MATERIAL SUPPLIED:
※ ※ ※
-- ==== Sys2Proof/Certificates/Slice0/Obligations.lean ====
section
/-! DEFINITION. The statements about the model that are to be proved. A statement over the state holds of every state whose stores are in
canonical form (`State.Inv`, which every step keeps), not only of states that a run from reset reaches. In the clauses, `does` gives a
command's whole effect (the fields written, everything else unchanged), `doesThen` that effect and the status, record or output that
follows it, `answers` and `answersWith` a command packet's completion, `starts` a long command's start, and `completes` a property of
the next state. -/

set_option linter.unusedVariables false
open Sys2Proof Sys2Proof.Machine

/-- Mailbox indices and doorbells: what a write in range does and what one out of range does. A request TAIL at most 32 ahead of HEAD is
taken, any other ignored with OVERRUN; a response HEAD not beyond TAIL is taken, any other ignored with BAD_HEAD (R697). A host's doorbell
inside the ring moves the tail of a command spool or the head of a status spool; a value outside the ring, behind the head or past the
tail stops the spool; a stopped spool and a slot without a spool ignore it (R703, R704). A gondola's doorbell latches its value while the
gondola latches doorbells, is ignored without a spool or while the gondola is contained, and else rings its spool (R751). A failed read of
a command spool stops it. Each clause gives the whole next state. Forms for which a clause concludes that exec answers a next state with
the effect named, from conditions on the state and operands alone: mbxReqTailWrite, mbxRspHeadWrite, spoolDoorbellWrite, spoolReadFailed.
(15_command_packets.md, 16_gondolas.md) -/
def Obligations.MailboxIndices : Prop :=
  ∀ s : State, s.Inv →
    (∀ (m : Fin 1073) (v : BitVec 16), (v.toNat + 65536 - s.rd (YCP_MBX_REQ_HEAD m)) % 65536 ≤ 32 →
      s.does (.mbxReqTailWrite m v) s [(YCP_MBX_REQ_TAIL m, v.toNat)]) ∧
    (∀ (m : Fin 1073) (v : BitVec 16), 32 < (v.toNat + 65536 - s.rd (YCP_MBX_REQ_HEAD m)) % 65536 →
      s.does (.mbxReqTailWrite m v) s [(YCP_MBX_STATUS_OVERRUN m, 1), (YCP_EVENT_MBX_ERR, 1)]) ∧
    (∀ (m : Fin 1073) (v : BitVec 16),
      (v.toNat + 65536 - s.rd (YCP_MBX_RSP_HEAD m)) % 65536 ≤ (s.rd (YCP_MBX_RSP_TAIL m) + 65536 - s.rd (YCP_MBX_RSP_HEAD m)) % 65536 →
      s.does (.mbxRspHeadWrite m v) s [(YCP_MBX_RSP_HEAD m, v.toNat)]) ∧
    (∀ (m : Fin 1073) (v : BitVec 16),
      (s.rd (YCP_MBX_RSP_TAIL m) + 65536 - s.rd (YCP_MBX_RSP_HEAD m)) % 65536 < (v.toNat + 65536 - s.rd (YCP_MBX_RSP_HEAD m)) % 65536 →
      s.does (.mbxRspHeadWrite m v) s [(YCP_MBX_STATUS_BAD_HEAD m, 1), (YCP_EVENT_MBX_ERR, 1)]) ∧
    (∀ (h : Host) (d : Fin 512) (v : BitVec 16) (n : Nat), s.rd (HDB_SPOOL h d) = n + 1 → s.on (SPL_STOPPED n) = false →
      s.rd (SPL_KIND n) = 0 → v.toNat < 2 ^ s.rd (SPL_SIZE_LOG2 n) →
      (s.rd (SPL_TAIL n) + 2 ^ s.rd (SPL_SIZE_LOG2 n) - s.rd (SPL_HEAD n)) % 2 ^ s.rd (SPL_SIZE_LOG2 n) ≤ (v.toNat + 2 ^ s.rd (SPL_SIZE_LOG2 n) - s.rd (SPL_HEAD n)) % 2 ^ s.rd (SPL_SIZE_LOG2 n) → s.does (.spoolDoorbellWrite h none d v) s [(SPL_TAIL n, v.toNat)]) ∧
    (∀ (h : Host) (d : Fin 512) (v : BitVec 16) (n : Nat), s.rd (HDB_SPOOL h d) = n + 1 → s.on (SPL_STOPPED n) = false →
      s.rd (SPL_KIND n) = 0 → v.toNat < 2 ^ s.rd (SPL_SIZE_LOG2 n) →
      (v.toNat + 2 ^ s.rd (SPL_SIZE_LOG2 n) - s.rd (SPL_HEAD n)) % 2 ^ s.rd (SPL_SIZE_LOG2 n) < (s.rd (SPL_TAIL n) + 2 ^ s.rd (SPL_SIZE_LOG2 n) - s.rd (SPL_HEAD n)) % 2 ^ s.rd (SPL_SIZE_LOG2 n) → s.does (.spoolDoorbellWrite h none d v) s [(SPL_STOPPED n, 1), (YCP_EVENT_SPOOL_ERR, 1)]) ∧
    (∀ (h : Host) (d : Fin 512) (v : BitVec 16) (n : Nat), s.rd (HDB_SPOOL h d) = n + 1 → s.on (SPL_STOPPED n) = false →
      s.rd (SPL_KIND n) = 1 → v.toNat < 2 ^ s.rd (SPL_SIZE_LOG2 n) →
      (v.toNat + 2 ^ s.rd (SPL_SIZE_LOG2 n) - s.rd (SPL_HEAD n)) % 2 ^ s.rd (SPL_SIZE_LOG2 n) ≤ (s.rd (SPL_TAIL n) + 2 ^ s.rd (SPL_SIZE_LOG2 n) - s.rd (SPL_HEAD n)) % 2 ^ s.rd (SPL_SIZE_LOG2 n) → s.does (.spoolDoorbellWrite h none d v) s [(SPL_HEAD n, v.toNat)]) ∧
    (∀ (h : Host) (d : Fin 512) (v : BitVec 16) (n : Nat), s.rd (HDB_SPOOL h d) = n + 1 → s.on (SPL_STOPPED n) = false →
      s.rd (SPL_KIND n) = 1 → v.toNat < 2 ^ s.rd (SPL_SIZE_LOG2 n) →
      (s.rd (SPL_TAIL n) + 2 ^ s.rd (SPL_SIZE_LOG2 n) - s.rd (SPL_HEAD n)) % 2 ^ s.rd (SPL_SIZE_LOG2 n) < (v.toNat + 2 ^ s.rd (SPL_SIZE_LOG2 n) - s.rd (SPL_HEAD n)) % 2 ^ s.rd (SPL_SIZE_LOG2 n) → s.does (.spoolDoorbellWrite h none d v) s [(SPL_STOPPED n, 1), (YCP_EVENT_SPOOL_ERR, 1)]) ∧
    (∀ (h : Host) (d : Fin 512) (v : BitVec 16) (n : Nat), s.rd (HDB_SPOOL h d) = n + 1 → s.on (SPL_STOPPED n) = false →
      2 ^ s.rd (SPL_SIZE_LOG2 n) ≤ v.toNat → s.does (.spoolDoorbellWrite h none d v) s [(SPL_STOPPED n, 1), (YCP_EVENT_SPOOL_ERR, 1)]) ∧
    (∀ (h : Host) (d : Fin 512) (v : BitVec 16) (n : Nat), s.rd (HDB_SPOOL h d) = n + 1 → s.on (SPL_STOPPED n) = true →
      s.does (.spoolDoorbellWrite h none d v) s []) ∧
    (∀ (h : Host) (d : Fin 512) (v : BitVec 16), s.rd (HDB_SPOOL h d) = 0 → s.does (.spoolDoorbellWrite h none d v) s []) ∧
    (∀ (h : Host) (g : Gond) (d : Fin 512) (v : BitVec 16), s.rd (GDB_SPOOL g d) ≠ 0 → s.contained 3 g = false → s.latches g = true →
      s.does (.spoolDoorbellWrite h (some g) d v) s [(GDB_LATCH g d, v.toNat), (GDB_LATCHED g d, 1)]) ∧
    (∀ (h : Host) (g : Gond) (d : Fin 512) (v : BitVec 16), (s.rd (GDB_SPOOL g d) = 0 ∨ s.contained 3 g = true) →
      s.does (.spoolDoorbellWrite h (some g) d v) s []) ∧
    (∀ (h : Host) (g : Gond) (d : Fin 512) (v : BitVec 16), s.rd (GDB_SPOOL g d) ≠ 0 → s.contained 3 g = false → s.latches g = false →
      s.does (.spoolDoorbellWrite h (some g) d v) (s.ringDoorbell (s.rd (GDB_SPOOL g d) - 1) v.toNat) []) ∧
    (∀ (n : Fin 32768), s.on (SPL_VALID n) = true → s.rd (SPL_KIND n) = 0 → s.does (.spoolReadFailed n) s [(SPL_STOPPED n, 1),
      (YCP_EVENT_SPOOL_ERR, 1)])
※ ※ ※
If a line in the records above contains "while", copy that line.

SOLVED PROBLEM:
tail stops the spool; a stopped spool and a slot without a spool ignore it (R703, R704). A gondola's doorbell latches its value while the
gondola latches doorbells, is ignored without a spool or while the gondola is contained, and else rings its spool (R751). A failed read of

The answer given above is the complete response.